Salt Water Cures
Archived entry 06/25/99
| Back to home page | June 25, 1999 - Beginnings Where to start. I've been reading so many on-line journal entries, but none of them first entries. With forty-seven years behind me, there's no hope of catching up, even if it were sufficiently interesting to warrant the effort to write or read it. So, let's start with the immediate thoughts. I'm excited to be doing this -- writing an on-line journal. I'm excited about the possibilities that lie before me, and about what I might learn as I understake this new venture. I'm hoping it's a stress-reducing activity, rather than a stress-adding activity: I'm anticipating enough stress over the next ten weeks, without intentionally adding more. Why the anticipation of stress? Well, as a part-time doctoral student (in public policy), I get to write comprehensive exams this summer. And, as a part-time doctoral student, it's been more than a year since I've read some of the material we're required to master. And, as a part-time student, I'm also a more than part-time consultant, who is madly trying to clear a seven-week window of opportunity to focus on preparing for these exams.
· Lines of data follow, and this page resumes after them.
/-- The admission purge: each queue keeps its order and length; a passed unit that is no longer admitted
is replaced by a blank of its stamp with the new verdict; every other unit stays. An output that lost a
unit has its entry-wait flag set, is BLANKED, and shows the verdict of the last unit blanked; an output
that lost none is as it was. Nothing else of the part changes. -/
def Obligations.AdmissionPurgeBlanksWhatIsLost : Prop :=
  (∀ s : State, purge s = { s with outA := s.outA.purged (admissionOf s), outB := s.outB.purged (admissionOf s) })
  ∧ (∀ (adm : Nat → Verdict) (out : Output),
    let lost (q : QueuedUnit) : Prop :=
      q.verdict.passes = true ∧ (adm q.unit.label.toNat).passes = false
    let after := out.purged adm
    after.queue.length = out.queue.length
    ∧ (∀ (i : Nat) (q : QueuedUnit), out.queue[i]? = some q → lost q → after.queue[i]? = some
        { unit := { q.unit with phase := .clear, payload := zeros 124 }
          stamp := q.stamp
          verdict := adm q.unit.label.toNat })
    ∧ (∀ (i : Nat) (q : QueuedUnit), out.queue[i]? = some q → ¬lost q → after.queue[i]? = some q)
    ∧ ((∀ q ∈ out.queue, ¬lost q) → after = out)
    ∧ (∀ older q newer, out.queue = older ++ q :: newer → lost q → (∀ x ∈ newer, ¬lost x) →
      after = { out with
        queue := after.queue
        entryWait := true
        state := .blanked
        last := adm q.unit.label.toNat }))

/-! ### Time -/

/-- A well-formed time mark is adopted. One equal to building time changes nothing. Another sets building
time and leaves monotonic seconds and the divider. Where no consumer owes a second event (one that is owed
is settled at the old building time first, log 5), its time step event has the window membership, the
billing day and the waiting stages evaluated, in whatever order (log 4): the membership's crossing of an
edge purges the queues, a stage whose time is reached commits. Outputs keep their selections, viewed flags
and units in transfer, and their queues the length and every unit that is blank or that the room may see
before and after (no passed unit that it may not see stays queued after a crossing or a commit of the
Service Table); such a commit empties the key slots that fail the slot test and leaves every other slot at
its index, and without one the keys stand; the one source that can latch is TABLE COMMITTED; where no stage
commits, keys and alerts stand, and without a crossing the outputs too. Every other field of the part stands. (The unit taken: logs 6 and 15.) -/
def Obligations.TimeMarkIsAdopted : Prop :=
  ∀ (s : State) (q : StampedUnit), FeedTakes s .timeMark q →
    ∀ mark, readTimeMark q.unit.payload = some mark →
    let p := afterFeed s
    mark = { day := BitVec.ofNat 16 (field q.unit.payload 0 2), second := field q.unit.payload 2 4 }
    ∧ (p.time.building = some mark → exec .timeMark s = .next p)
    ∧ (p.time.building ≠ some mark →
      ∃ t, exec .timeMark s = .next t
        ∧ t.time = { p.time with building := some mark }
        ∧ t.power = p.power ∧ t.install = p.install ∧ t.readSig = p.readSig ∧ t.merge = p.merge
        ∧ t.results = p.results ∧ t.port = p.port ∧ t.emergency = p.emergency ∧ t.pending = p.pending
        ∧ (p.model.due = [] →
          let stays (tb : Table) : Prop := ∀ g rows due, (machine p tb).stage = .waiting g rows due →
            mark.atOrPast due = false
          let crosses : Prop :=
            (p.lock.membership = .inside ∧ t.lock.membership = .outside)
            ∨ (p.lock.membership = .outside ∧ t.lock.membership = .inside)
          t.ret = (evalBillingDay { p with time := { p.time with building := some mark } }).ret
          ∧ t.lock = { p.lock with membership := membershipNow t }
          ∧ (∀ tb g rows due, (machine p tb).stage = .waiting g rows due →
            (machine p tb).commitDue = false → mark.atOrPast due = true →
            machine t tb = { machine p tb with activeGen := g, active := rows, stage := .idle }
              ∧ t.alerts.isLatched .tableCommitted = true)
          ∧ (∀ tb, stays tb → machine t tb = machine p tb)
          ∧ (t.svc ≠ p.svc → SlotsFlushed (fun k => slotOk t k = true) p.keys.slots t.keys.slots)
          ∧ (t.svc = p.svc → t.keys = p.keys)
          ∧ (∀ o, QueuePurged [admissionOf { p with time := t.time }, admissionOf t]
            (output p o).queue (output t o).queue)
          ∧ (crosses ∨ t.svc ≠ p.svc → PassedAdmitted t t.outA ∧ PassedAdmitted t t.outB)
          ∧ (∀ src, src ≠ .tableCommitted → t.alerts.isLatched src = p.alerts.isLatched src)
          ∧ ((∀ tb, stays tb) → t.svc = p.svc ∧ t.alerts = p.alerts
            ∧ (crosses → t.outA = p.outA.purged (admissionOf t) ∧ t.outB = p.outB.purged (admissionOf t))
            ∧ (¬crosses → t.outA = p.outA ∧ t.outB = p.outB))
          ∧ t = { p with
              time := t.time
              ret := t.ret
              lock := t.lock
              svc := t.svc
              tar := t.tar
              keys := { p.keys with slots := t.keys.slots }
              outA := { p.outA with
                queue := t.outA.queue, state := t.outA.state, entryWait := t.outA.entryWait, last := t.outA.last }
              outB := { p.outB with
                queue := t.outB.queue, state := t.outB.state, entryWait := t.outB.entryWait, last := t.outB.last }
              alerts := { p.alerts with latched := t.alerts.latched }
              model := t.model }))
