-- ==== Sys2Proof/Laws/Queue.lean ====
section
/-!
SUPPORT. No operation of the part reads or writes the queue of waiting commands: what it reads is the same
under another queue, and what it leaves is the same with that queue (`State.onQueue`). A command is then
one of the `_onQueue` forms at the end with the lemma of its operation.
-/
namespace Sys2Proof.Machine

/-- The part with another queue of waiting commands. -/
def State.onQueue (q : List Instr) (s : State) : State := { s with pending := q }

/-! ### What is read -/

@[simp] theorem onQueue_power (q : List Instr) (s : State) : (s.onQueue q).power = s.power := rfl
@[simp] theorem onQueue_ret (q : List Instr) (s : State) : (s.onQueue q).ret = s.ret := rfl
@[simp] theorem onQueue_install (q : List Instr) (s : State) : (s.onQueue q).install = s.install := rfl
@[simp] theorem onQueue_readSig (q : List Instr) (s : State) : (s.onQueue q).readSig = s.readSig := rfl
@[simp] theorem onQueue_merge (q : List Instr) (s : State) : (s.onQueue q).merge = s.merge := rfl
@[simp] theorem onQueue_time (q : List Instr) (s : State) : (s.onQueue q).time = s.time := rfl
@[simp] theorem onQueue_results (q : List Instr) (s : State) : (s.onQueue q).results = s.results := rfl
@[simp] theorem onQueue_port (q : List Instr) (s : State) : (s.onQueue q).port = s.port := rfl
@[simp] theorem onQueue_alerts (q : List Instr) (s : State) : (s.onQueue q).alerts = s.alerts := rfl
@[simp] theorem onQueue_svc (q : List Instr) (s : State) : (s.onQueue q).svc = s.svc := rfl
@[simp] theorem onQueue_tar (q : List Instr) (s : State) : (s.onQueue q).tar = s.tar := rfl
@[simp] theorem onQueue_keys (q : List Instr) (s : State) : (s.onQueue q).keys = s.keys := rfl
@[simp] theorem onQueue_lock (q : List Instr) (s : State) : (s.onQueue q).lock = s.lock := rfl
@[simp] theorem onQueue_closing (q : List Instr) (s : State) : (s.onQueue q).closing = s.closing := rfl
@[simp] theorem onQueue_outA (q : List Instr) (s : State) : (s.onQueue q).outA = s.outA := rfl
@[simp] theorem onQueue_outB (q : List Instr) (s : State) : (s.onQueue q).outB = s.outB := rfl
@[simp] theorem onQueue_emergency (q : List Instr) (s : State) : (s.onQueue q).emergency = s.emergency := rfl
@[simp] theorem onQueue_offer (q : List Instr) (s : State) : (s.onQueue q).offer = s.offer := rfl
@[simp] theorem onQueue_model (q : List Instr) (s : State) : (s.onQueue q).model = s.model := rfl
@[simp] theorem onQueue_live (q : List Instr) (s : State) : live (s.onQueue q) = live s := rfl
@[simp] theorem onQueue_running (q : List Instr) (s : State) : running (s.onQueue q) = running s := rfl
@[simp] theorem onQueue_serviceRow (q : List Instr) (s : State) (n) :
    serviceRow (s.onQueue q) n = serviceRow s n := rfl
@[simp] theorem onQueue_tariffOf (q : List Instr) (s : State) (r) :
    tariffOf (s.onQueue q) r = tariffOf s r := rfl
@[simp] theorem onQueue_machine (q : List Instr) (s : State) (t) :
    machine (s.onQueue q) t = machine s t := rfl
@[simp] theorem onQueue_output (q : List Instr) (s : State) (o) : output (s.onQueue q) o = output s o := rfl
@[simp] theorem onQueue_isSelected (q : List Instr) (s : State) (n) :
    isSelected (s.onQueue q) n = isSelected s n := rfl
@[simp] theorem onQueue_shedAfter (q : List Instr) (s : State) :
    shedAfter (s.onQueue q) = shedAfter s := rfl
@[simp] theorem onQueue_shedEnds (q : List Instr) (s : State) : shedEnds (s.onQueue q) = shedEnds s := rfl
@[simp] theorem onQueue_localEligible (q : List Instr) (s : State) :
    localEligible (s.onQueue q) = localEligible s := rfl
@[simp] theorem onQueue_feedHead (q : List Instr) (s : State) : feedHead (s.onQueue q) = feedHead s := rfl
@[simp] theorem onQueue_localHead (q : List Instr) (s : State) :
    localHead (s.onQueue q) = localHead s := rfl
@[simp] theorem onQueue_guest (q : List Instr) (s : State) : guest (s.onQueue q) = guest s := rfl
@[simp] theorem onQueue_holdsPackage (q : List Instr) (s : State) (n) :
    holdsPackage (s.onQueue q) n = holdsPackage s n := rfl
@[simp] theorem onQueue_isBought (q : List Instr) (s : State) (n) :
    isBought (s.onQueue q) n = isBought s n := rfl
@[simp] theorem onQueue_lockTest (q : List Instr) (s : State) (n) :
    lockTest (s.onQueue q) n = lockTest s n := rfl
@[simp] theorem onQueue_admissionOf (q : List Instr) (s : State) :
    admissionOf (s.onQueue q) = admissionOf s := rfl
@[simp] theorem onQueue_slotOk (q : List Instr) (s : State) : slotOk (s.onQueue q) = slotOk s := rfl
@[simp] theorem onQueue_keptByRecord (q : List Instr) (s : State) :
    keptByRecord (s.onQueue q) = keptByRecord s := rfl
@[simp] theorem onQueue_keptByEnd (q : List Instr) (s : State) (n) :
    keptByEnd (s.onQueue q) n = keptByEnd s n := rfl
@[simp] theorem onQueue_billingHighLatches (q : List Instr) (s : State) (a b) :
    billingHighLatches (s.onQueue q) a b = billingHighLatches s a b := rfl
@[simp] theorem onQueue_newRecord (q : List Instr) (s : State) (e a b) :
    newRecord (s.onQueue q) e a b = newRecord s e a b := rfl
@[simp] theorem onQueue_purchaseOf (q : List Instr) (s : State) (n) :
    purchaseOf (s.onQueue q) n = purchaseOf s n := rfl
@[simp] theorem onQueue_allowance (q : List Instr) (s : State) :
    allowance (s.onQueue q) = allowance s := rfl
@[simp] theorem onQueue_chargeFate (q : List Instr) (s : State) (n) :
    chargeFate (s.onQueue q) n = chargeFate s n := rfl
@[simp] theorem onQueue_isViewed (q : List Instr) (s : State) (n) :
    isViewed (s.onQueue q) n = isViewed s n := rfl
@[simp] theorem onQueue_membershipNow (q : List Instr) (s : State) :
    membershipNow (s.onQueue q) = membershipNow s := rfl
@[simp] theorem onQueue_activates (q : List Instr) (s : State) (t) :
    activates (s.onQueue q) t = activates s t := rfl
@[simp] theorem onQueue_allOffered (q : List Instr) (s : State) :
    allOffered (s.onQueue q) = allOffered s := rfl
@[simp] theorem onQueue_billingDayAtCompletion (q : List Instr) (s : State) :
    billingDayAtCompletion (s.onQueue q) = billingDayAtCompletion s := rfl
@[simp] theorem onQueue_timeoutReached (q : List Instr) (s : State) :
    timeoutReached (s.onQueue q) = timeoutReached s := rfl
@[simp] theorem onQueue_nextChoice (q : List Instr) (s : State) :
    nextChoice (s.onQueue q) = nextChoice s := rfl
@[simp] theorem onQueue_conditionSet (q : List Instr) (s : State) :
    conditionSet (s.onQueue q) = conditionSet s := rfl
@[simp] theorem onQueue_clearedFlags (q : List Instr) (s : State) (n) :
    clearedFlags (s.onQueue q) n = clearedFlags s n := rfl
@[simp] theorem onQueue_accepts (q : List Instr) (s : State) (e) :
    accepts (s.onQueue q) e = accepts s e := rfl
@[simp] theorem onQueue_isCandidate (q : List Instr) (s : State) :
    isCandidate (s.onQueue q) = isCandidate s := rfl
@[simp] theorem onQueue_chosenSlot (q : List Instr) (s : State) :
    chosenSlot (s.onQueue q) = chosenSlot s := rfl
@[simp] theorem onQueue_insertReady (q : List Instr) (s : State) :
    insertReady (s.onQueue q) = insertReady s := rfl
@[simp] theorem onQueue_newPurchase (q : List Instr) (s : State) (r) :
    newPurchase (s.onQueue q) r = newPurchase s r := rfl
@[simp] theorem onQueue_lockRefusal (q : List Instr) (s : State) (r) :
    lockRefusal (s.onQueue q) r = lockRefusal s r := rfl
@[simp] theorem onQueue_overLimit (q : List Instr) (s : State) (r) :
    overLimit (s.onQueue q) r = overLimit s r := rfl
@[simp] theorem onQueue_filmRefusal (q : List Instr) (s : State) (r) :
    filmRefusal (s.onQueue q) r = filmRefusal s r := rfl
@[simp] theorem onQueue_portFree (q : List Instr) (s : State) : portFree (s.onQueue q) = portFree s := rfl
@[simp] theorem onQueue_kindInProgress (q : List Instr) (s : State) :
    kindInProgress (s.onQueue q) = kindInProgress s := rfl
@[simp] theorem onQueue_offeredRecord (q : List Instr) (s : State) :
    offeredRecord (s.onQueue q) = offeredRecord s := rfl
@[simp] theorem onQueue_trailerOption (q : List Instr) (s : State) (o) :
    trailerOption (s.onQueue q) o = trailerOption s o := rfl
@[simp] theorem onQueue_verdictOfRestored (q : List Instr) (s : State) (n) :
    verdictOfRestored (s.onQueue q) n = verdictOfRestored s n := rfl
@[simp] theorem onQueue_verdictOfGiven (q : List Instr) (s : State) (n) :
    verdictOfGiven (s.onQueue q) n = verdictOfGiven s n := rfl
@[simp] theorem onQueue_hasOpenRow (q : List Instr) (s : State) (n) :
    hasOpenRow (s.onQueue q) n = hasOpenRow s n := rfl
@[simp] theorem onQueue_sessionExpires (q : List Instr) (s : State) :
    sessionExpires (s.onQueue q) = sessionExpires s := rfl
@[simp] theorem onQueue_lockoutExpires (q : List Instr) (s : State) :
    lockoutExpires (s.onQueue q) = lockoutExpires s := rfl
@[simp] theorem onQueue_viewBody (q : List Instr) (s : State) (v) :
    viewBody (s.onQueue q) v = viewBody s v := rfl
@[simp] theorem onQueue_meterOwes_graceEnds (q : List Instr) (s : State) :
    meterOwes graceEnds (s.onQueue q) = meterOwes graceEnds s := rfl
@[simp] theorem onQueue_meterOwes_graceLapses (q : List Instr) (s : State) :
    meterOwes graceLapses (s.onQueue q) = meterOwes graceLapses s := rfl
@[simp] theorem onQueue_meterOwes_repetitionEnds (q : List Instr) (s : State) :
    meterOwes repetitionEnds (s.onQueue q) = meterOwes repetitionEnds s := rfl
@[simp] theorem onQueue_verdictFor (q : List Instr) (s : State) (u a b) :
    verdictFor (s.onQueue q) u a b = verdictFor s u a b := rfl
There are, of course, opportunities lost when others are undertaken. What's burning me up today is that I had to say "no" to a fat contract writing a report that I've already done much of the research for, and for a new client at that. It's the reasonable thing to do, and the right thing to do. But as all consultants know, it's dangerous to say "no" at the best of times. And it's even more dangerous when there are debts to be paid, and expenses mounting. Maybe they'll hire to me to write other things after I've done the comps. And maybe they won't. Maybe I'll feel relieved and vindicated in clearing the time to train the mind for this intellectual marathon. Or maybe it will just annoy me more as I spend time preparing materials I've already been examined on, so that those who were tortured as doctoral students can get their revenge by torturing a new generation of doctoral students. Isn't the academy grand? Welcome to my world!